CAF Bank said on Monday it had struck a deal with the Charities Aid Foundation, the UK’s largest charity by income, to cover the shortfall that the lender would face if it were forced to sell the bonds and crystallise the losses.

As interest rates have risen sharply, the value of bond portfolios has plunged. This hurts lenders that are particularly exposed to bonds and contributed to the collapse in March of Silicon Valley Bank in the US.

Bonds paying a fixed rate of 3 per cent, for example, are worth much less when market interest rates rise above 5 per cent. Banks do not suffer losses as long as they can hold on to the bonds until maturity — however, they are at risk of becoming forced sellers if too many depositors want their own funds back.

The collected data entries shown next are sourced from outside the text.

theorem startTask_kept {pq : List Instr} (t : Nat) (i : Nat) (main : Bool) (s : State) (h_s : Kept pq s) : Kept pq (startTask t i main s) := by
  unfold startTask
  repeat' with_reducible first
    | assumption | apply setTile_kept | apply settleCursors_kept | apply finishTask_kept | apply kept_ite | split
    | dsimp only | refine kept_snd (by assumption) ?_ | refine kept_snd2 (by assumption) ?_
    | refine kept_fst (by assumption) ?_ | refine kept_some (by assumption) ?_ | apply kept_mk


theorem sequencer_kept {pq : List Instr} (t : Nat) (s : State) (h_s : Kept pq s) : Kept pq (sequencer t s) := by
  unfold sequencer
  repeat' with_reducible first
    | assumption | apply bump_kept | apply settleCursors_kept | apply reportDone_kept | apply startTask_kept
    | apply kept_ite | split | dsimp only


theorem countExpander_kept {pq : List Instr} (t : Nat) (task : Nat) (port : Nat) (rows : List OperandRow) (s : State) (h_s : Kept pq s) : Kept pq (countExpander t task port rows s) := by
  unfold countExpander
  repeat' with_reducible first
    | intro _ | assumption | apply setReg_kept | apply bumpN_kept | apply kept_ite | split | dsimp only
    | refine kept_snd (by assumption) ?_ | refine kept_snd2 (by assumption) ?_ | refine kept_fst (by assumption) ?_
    | refine kept_some (by assumption) ?_ | apply kept_mk


theorem logAmax_kept {pq : List Instr} (t : Nat) (tid : Nat) (nf : Bool) (amax : Nat) (s : State) (h_s : Kept pq s) : Kept pq (logAmax t tid nf amax s) := by
  unfold logAmax
  repeat' with_reducible first
    | assumption | apply setTile_kept | dsimp only | apply kept_mk


theorem storeRowScale_kept {pq : List Instr} (tid : Nat) (r : Nat) (w : Nat) (s : State) (h_s : Kept pq s) : Kept pq (storeRowScale tid r w s) := by
  unfold storeRowScale
  repeat' with_reducible first
    | intro _ | assumption | apply kept_foldl | apply writeTo_kept | dsimp only


theorem seedMeasure_kept {pq : List Instr} (d : TensorDesc) (rows : List (Nat × Nat)) (amax : Nat) (s : State) (h_s : Kept pq s) : Kept pq (seedMeasure d rows amax s) := by
  unfold seedMeasure
  repeat' with_reducible first
    | intro _ | assumption | apply kept_foldl | apply kept_foldl_snd | apply kept_foldl_snd2 | apply kept_foldl_fst
    | apply setTensor_kept | apply storeRowScale_kept | apply kept_ite | split | dsimp only
    | refine kept_snd (by assumption) ?_ | refine kept_snd2 (by assumption) ?_ | refine kept_fst (by assumption) ?_
    | refine kept_some (by assumption) ?_ | apply kept_mk


theorem measure_kept {pq : List Instr} (ag : Agent) (cls : Nat) (t : Nat) (d : TensorDesc) (rowOff : Nat) (rows : List (Nat × Nat)) (nf : Bool) (s : State) (h_s : Kept pq s) : Kept pq (measure ag cls t d rowOff rows nf s) := by
  unfold measure
  repeat' with_reducible first
    | intro _ | assumption | apply kept_foldl | apply kept_foldl_snd | apply kept_foldl_snd2 | apply kept_foldl_fst
    | apply writeTo_kept | apply logAmax_kept | apply seedMeasure_kept | apply kept_ite | split | dsimp only


theorem countOperands_kept {pq : List Instr} (t : Nat) (i : Nat) (m : MatrixWork) (ca : Bool) (cb : Bool) (s : State) (h_s : Kept pq s) : Kept pq (countOperands t i m ca cb s) := by
  unfold countOperands
  repeat' with_reducible first
    | intro _ | assumption | apply bumpN_kept | apply sendToken_kept | apply countExpander_kept | apply kept_ite
    | split | dsimp only | refine kept_snd (by assumption) ?_ | refine kept_snd2 (by assumption) ?_
    | refine kept_fst (by assumption) ?_ | refine kept_some (by assumption) ?_


theorem writeMore_kept {pq : List Instr} (ag : Agent) (cls : Nat) (a : Nat) (bs : List Byte) (r : Bool × State) (h_r : Kept pq (r).2) : Kept pq (writeMore ag cls a bs r).2 := by
  exact taskWrite_kept _ _ _ _ _ h_r


theorem sendNodes_kept {pq : List Instr} (t : Nat) (ag : Agent) (cls : Nat) (m : MatrixWork) (s : State) (h_s : Kept pq s) : Kept pq (sendNodes t ag cls m s).2 := by
  unfold sendNodes
  refine kept_foldl_snd (fun r ra hr => kept_foldl_snd (fun r rb hr => ?_) hr) (kept_foldl_snd (fun r p hr => ?_) h_s)
  · refine kept_ite_snd ?_ hr
    refine kept_foldl_snd (fun r p hr => ?_) hr
    exact kept_ite (bump_kept _ _ (writeMore_kept _ _ _ _ _ hr)) (writeMore_kept _ _ _ _ _ hr)
  · exact writeMore_kept _ _ _ _ _ hr


theorem writeOutput_kept {pq : List Instr} (t : Nat) (ag : Agent) (cls : Nat) (m : MatrixWork) (rows : List (Nat × List OutElem)) (full : Bool) (s : State) (h_s : Kept pq s) : Kept pq (writeOutput t ag cls m rows full s).2 := by
  unfold writeOutput
  repeat' with_reducible first
    | intro _ | assumption | apply kept_foldl | apply kept_foldl_snd | apply kept_foldl_snd2 | apply kept_foldl_fst
    | apply bumpN_kept | apply writeRowValues_kept | apply tallyTile_kept | apply measure_kept | apply kept_ite
    | split | dsimp only | refine kept_snd (by assumption) ?_ | refine kept_snd2 (by assumption) ?_
    | refine kept_fst (by assumption) ?_ | refine kept_some (by assumption) ?_ | apply kept_mk


theorem matrixRun_kept {pq : List Instr} (t : Nat) (i : Nat) (limit : Nat) (full : Bool) (know : List Nat) (s : State) (h_s : Kept pq s) : Kept pq (matrixRun t i limit full know s).2 := by
  unfold matrixRun
  repeat' with_reducible first
    | assumption | apply bump_kept | apply taskTouches_kept | apply countOperands_kept | apply sendNodes_kept
    | apply writeOutput_kept | apply kept_ite | split | dsimp only | refine kept_snd (by assumption) ?_
    | refine kept_snd2 (by assumption) ?_ | refine kept_fst (by assumption) ?_ | refine kept_some (by assumption) ?_
    | apply kept_mk


theorem writePassRow_kept {pq : List Instr} (t : Nat) (ag : Agent) (cls : Nat) (b : PassBody) (words : List ChainWord) (sr : Bool) (r : PassRow) (s : State) (h_s : Kept pq s) : Kept pq (writePassRow t ag cls b words sr r s).2.2 := by
  unfold writePassRow
  refine kept_foldl_snd (fun a q hr => ?_) (writeRowValues_kept _ _ _ _ _ _ _ _ _ h_s)
  exact writeMore_kept _ _ _ _ _ hr


theorem passRun_kept {pq : List Instr} (t : Nat) (i : Nat) (limit : Nat) (full : Bool) (know : List Nat) (s : State) (h_s : Kept pq s) : Kept pq (passRun t i limit full know s).2 := by
  unfold passRun
  repeat' with_reducible first
    | intro _ | assumption | apply kept_foldl | apply kept_foldl_snd | apply kept_foldl_snd2 | apply kept_foldl_fst
    | apply bumpN_kept | apply sendToken_kept | apply taskTouches_kept | apply tallyTile_kept | apply measure_kept
    | apply writePassRow_kept | apply kept_ite | split | dsimp only | refine kept_snd (by assumption) ?_
    | refine kept_snd2 (by assumption) ?_ | refine kept_fst (by assumption) ?_ | refine kept_some (by assumption) ?_


theorem moveRun_kept {pq : List Instr} (t : Nat) (i : Nat) (limit : Nat) (s : State) (h_s : Kept pq s) : Kept pq (moveRun t i limit s).2 := by
  unfold moveRun
  repeat' with_reducible first
    | intro _ | assumption | apply kept_foldl | apply kept_foldl_snd | apply kept_foldl_snd2 | apply kept_foldl_fst
    | apply readDev_kept | apply writeDev_kept | apply kept_ite | split | dsimp only
    | refine kept_snd (by assumption) ?_ | refine kept_snd2 (by assumption) ?_ | refine kept_fst (by assumption) ?_
    | refine kept_some (by assumption) ?_


theorem abortTile_kept {pq : List Instr} (t : Nat) (s : State) (h_s : Kept pq s) : Kept pq (abortTile t s) := by
  unfold abortTile
  repeat' with_reducible first
    | intro _ | assumption | apply send_kept | apply setTile_kept | apply reportDone_kept | apply kept_ite | split
    | dsimp only | apply kept_mk
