-- ==== Sys2Proof/Laws/KeptSend.lean ====
section
/-!
SUPPORT. The functions of Machine/Send.lean keep the queue and the canonical form of memory.
-/
namespace Sys2Proof.Machine

theorem sendQueue_kept {pq : List Instr} (q : StageQueue) (b : SendBody) (cls : Nat) (data : List Byte) (s : State) (h_s : Kept pq s) : Kept pq (sendQueue q b cls data s).2 := by
  unfold sendQueue
  repeat' with_reducible first
    | intro _ | assumption | apply kept_foldl | apply kept_foldl_snd | apply kept_foldl_snd2 | apply kept_foldl_fst
    | apply sendFrame_kept | apply queueArrive_kept | apply kept_ite | split | dsimp only
    | refine kept_snd (by assumption) ?_ | refine kept_snd2 (by assumption) ?_ | refine kept_fst (by assumption) ?_
    | refine kept_some (by assumption) ?_


theorem sendWrite_kept {pq : List Instr} (b : SendBody) (cls : Nat) (data : List Byte) (s : State) (h_s : Kept pq s) : Kept pq (sendWrite b cls data s).2 := by
  unfold sendWrite
  repeat' with_reducible first
    | intro _ | assumption | apply kept_foldl | apply kept_foldl_snd | apply kept_foldl_snd2 | apply kept_foldl_fst
    | apply sendFrame_kept | apply kept_ite | split | dsimp only | refine kept_snd (by assumption) ?_
    | refine kept_snd2 (by assumption) ?_ | refine kept_fst (by assumption) ?_ | refine kept_some (by assumption) ?_


theorem sendTake_kept {pq : List Instr} (b : SendBody) (cls : Nat) (data : List Byte) (marks : List Bool) (s : State) (h_s : Kept pq s) : Kept pq (sendTake b cls data marks s).2 := by
  unfold sendTake
  repeat' with_reducible first
    | assumption | apply contribute_kept | apply sendQueue_kept | apply sendWrite_kept | apply kept_ite | split
    | dsimp only | refine kept_snd (by assumption) ?_ | refine kept_snd2 (by assumption) ?_
    | refine kept_fst (by assumption) ?_ | refine kept_some (by assumption) ?_ | apply kept_mk


theorem sendRun_kept {pq : List Instr} (t : Nat) (i : Nat) (limit : Nat) (s : State) (h_s : Kept pq s) : Kept pq (sendRun t i limit s).2 := by
  unfold sendRun
  repeat' with_reducible first
    | assumption | apply readDev_kept | apply tallyTile_kept | apply sendTake_kept | apply kept_ite | split
    | dsimp only | refine kept_snd (by assumption) ?_ | refine kept_snd2 (by assumption) ?_
    | refine kept_fst (by assumption) ?_ | refine kept_some (by assumption) ?_


theorem execSendTaskComplete_kept {pq : List Instr} (tile : BitVec 7) (s : State) (h_s : Kept pq s) : KeptO pq (execSendTaskComplete tile s) := by
  unfold execSendTaskComplete
  repeat' with_reducible first
    | intro _ | assumption | apply kept_next | apply send_kept | apply completeTask_kept | apply sendRun_kept
    | dsimp only


theorem execTaskStop_kept {pq : List Instr} (tile : BitVec 7) (engine : Engine) (done : W32) (s : State) (h_s : Kept pq s) : KeptO pq (execTaskStop tile engine done s) := by
  unfold execTaskStop
  repeat' with_reducible first
    | assumption | apply kept_next | apply send_kept | apply setTile_kept | apply reportDone_kept
    | apply matrixRun_kept | apply passRun_kept | apply moveRun_kept | apply sendRun_kept | apply kept_ite | split
    | dsimp only | refine kept_snd (by assumption) ?_ | refine kept_snd2 (by assumption) ?_
    | refine kept_fst (by assumption) ?_ | refine kept_some (by assumption) ?_ | apply kept_mk


end Sys2Proof.Machine
end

CAF Bank, a wholly owned subsidiary of the foundation, reported last week that the value of its bond holdings was £33.4mn lower than their book value as of April 30. The paper losses were equivalent to almost three-quarters of its £45.1mn regulatory capital.

The bank’s policy is to hold its bonds until maturity. It would only be forced to realise the loss if it had to sell the bonds prematurely, which would reduce the bank’s ratio of capital to risk-weighted assets below a 14 per cent regulatory minimum.

The fresh funding, together with the bank’s existing surplus capital of more than £20mn, would cover “the theoretical loss” on the bonds, CAF Bank said on Monday.

It said the extra funding had been agreed between the bank’s board and trustees of the Charities Aid Foundation.

The funding would be structured as subordinated debt with a six-year term but the bank said the amount should be repaid “much sooner” because of its profitability. Documentation “is being finalised with a view to drawdown immediately after completion”, it added.

“The important fact is that these bonds will always be held until they mature, so the bank will get back everything it invested — an approach endorsed by its independent auditors,” said Neil Heslop, chief executive of the Charities Aid Foundation on Monday.

“As an additional reassurance, the Charities Aid Foundation has agreed additional funding that exceeds this theoretical loss when combined with the bank’s already significant surplus regulatory capital,” he added.

The bank, which holds £1.5bn in deposits and is focused on serving small and medium-sized charities, reported pre-tax profits of £10.6mn for the 12 months to April.

The Prudential Regulation Authority, the lead regulator responsible for overseeing the bank’s financial strength, declined to comment.

CAF Bank had said on Friday that it was “entirely comfortable that the theoretical mark-to-market position is a technical issue and not a reflection of the capital strength of the bank”.

But Sir John Vickers, who chaired a commission on the UK banking sector after the 2008 financial crisis, said: “Losses on bonds or fixed-rate mortgages when interest rates go up are not just ‘paper losses’.”

“Even if the assets are held to maturity, the expected cost of funding that position has risen with interest rates — unless it has been hedged or there are sticky depositors insensitive to interest rates,” said Vickers, a former chief economist at the Bank of England.